Table 1 also indicated the results of respondents’ calorie intake per adult equivalent per day. Households in the highlands and lowlands had on average 2229.02 and 2168.26 kilocalories food intake, respectively. This indicates that households in the study areas were not better off in calorie intake as compared to the required average kilocalorie intake for a healthy adult. Farmers in highland were able to practice mixing crop production and generate off-farm income and also adopt high yielding crop varieties, which might have resulted in better asset formation.

3.2. Farmers’ Perception of Climate Change

Extensive literature reviews have revealed that a number of different socio-economic and natural factors have contributed to the increasing perception level of farmers about climate change variables like temperature, precipitation, etc. However, there were significant proportion of the respondents who did not recognize the effect of climate change.
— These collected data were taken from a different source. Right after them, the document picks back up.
/-- An outcome that answers a state is a next state. -/
theorem next_of_answered (o : Result) (h : (answered o).isSome = true) : ∃ t, o = .next t := by
  cases o with
  | next t => exact ⟨t, rfl⟩
  | fault r => simp [answered] at h
  | refused r => simp [answered] at h

/-- A request from the site controller. -/
def asked (payload : List Byte) : Request := ⟨0x00, payload⟩

/-- A state whose request queue holds one request. -/
def asking (payload : List Byte) (s : State) : State :=
  { s with agent := { s.agent with requests := [asked payload] } }

/-- The payload is executed as a row from a state: the condition `Executes`. -/
def executesAs (row : Request → Instr) (payload : List Byte) (s : State) : Bool :=
  decide (Executes (row (asked payload)) (asked payload) (asking payload s))

/-- A WRITE_ATTR of an attribute, index and value. -/
def writeOf (identifier : BitVec 16) (index : Byte) (v : Value) : List Byte :=
  0x02 :: 9 :: (bytes16 identifier ++ index :: bytes32 v)

/-- A WRITE_ATTR is executed as a row from a state, and its operands are read as they were written. -/
def writesAs (row : Request → Instr) (identifier : BitVec 16) (index : Byte) (v : Value) (s : State) : Bool :=
  executesAs row (writeOf identifier index v) s
    && decide (writeOperands (asked (writeOf identifier index v)) = some (identifier.toNat, index.toNat, v))

/-- A table operation on an index, with an image. -/
def entryOf (operation table index : Byte) (image : List Byte) : List Byte :=
  operation :: 9 :: table :: index :: image

/-- A WRITE_ENTRY is executed as a row from a state, and its image is read as it was written. -/
def entersAs (row : Request → Instr) (table index : Byte) (image : List Byte) (s : State) : Bool :=
  executesAs row (entryOf 4 table index image) s
    && decide (entryImage (asked (entryOf 4 table index image)) image.length = some (index.toNat, image))

/-- A READ_ENTRY or DELETE_ENTRY is executed as a row from a state, and its index is read as it was written. -/
def indexesAs (row : Request → Instr) (operation table index : Byte) (s : State) : Bool :=
  executesAs row (entryOf operation table index []) s
    && decide (entryIndex (asked (entryOf operation table index [])) = some index.toNat)

/-- The reset state with no notice asked for: no step of its own is due. -/
def quietState : State := { State.reset with arbiter := { State.reset.arbiter with notice := false } }

/-- The reset state with S0 changed. -/
def onS0 (f : Spur → Spur) : State := modifySpur 0 f State.reset

/-- The reset state with S0's engine in a state, its receiver and timer set. -/
def engineAt (state : EngineState) (rx : Receiver) (outstanding : Option Copy) (burst : Option Burst)
    (timer : Option EngineTimer) : State :=
  onS0 fun sp => { sp with rx := rx, engine := ⟨state, outstanding, burst, timer, false⟩ }

/-- A state at another field time. -/
def atTime (now : Time) (s : State) : State := { s with clock := { s.clock with now := now } }

/-- A COMMAND on channel 5 to station 0x21. -/
def commandFrame : Frame := ⟨0x21, 0x00, .command, false, false, 5, 7, []⟩

/-- A RESPONSE on channel 5 from station 0x21. -/
def responseFrame : Frame := ⟨0x00, 0x21, .response, false, false, 5, 7, [0xAB]⟩

/-- A frame with the longest payload. -/
def longFrame : Frame := ⟨0xFF, 0x00, .mgmtRequest, false, false, 0, 1, List.replicate 240 0x5A⟩

/-- A copy of the COMMAND. -/
def commandCopy : Copy := ⟨commandFrame, true, true⟩

/-- An open burst of the COMMAND's channel and station. -/
def openBurst : Burst := ⟨5, 0x21, true, 7⟩

/-- A DOWN entry of channel 5 on S0, live in every profile. -/
def downEntry : Entry := ⟨5, .down, 1, 0, 7, .drop, none, false, true, false⟩

/-- The reset state with the DOWN entry at position 0. -/
def withEntry : State := { State.reset with table := State.reset.table.set 0 (some downEntry) }

/-- A LIVE context. -/
def liveContext : Context := { Context.blank with live := true, passed := 3 }

/-- A held frame of position 0. -/
def heldFrame : HeldFrame := ⟨0, .down, .trunk, 0, commandFrame⟩

/-- The reset state with a transition in flight. -/
def inFlight (x : Transition) (s : State) : State :=
  { s with profiles := { s.profiles with transition := some x } }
Climate change is expected to influence crop and livestock production and other components of agricultural systems. In this study, farmers were asked if they had noticed any significant climate changes from the past ten to twenty years. Results shown in Table 2 indicate that almost more than 50% of the sample farmers had noticed significant changes in both agroecologies and they ascribed reduction in farm production. About 71% of the sample households have perceived changes of precipitation, 55% understood increasing temperature and 63% recognized the occurrence of untimely rain. In addition, farmers perceived that climate change affected direct crop production and livestock health, and resulted in land degradation and hence had negative impact on livelihoods.

Table 2. Farmers' perception of changes in climate indicators.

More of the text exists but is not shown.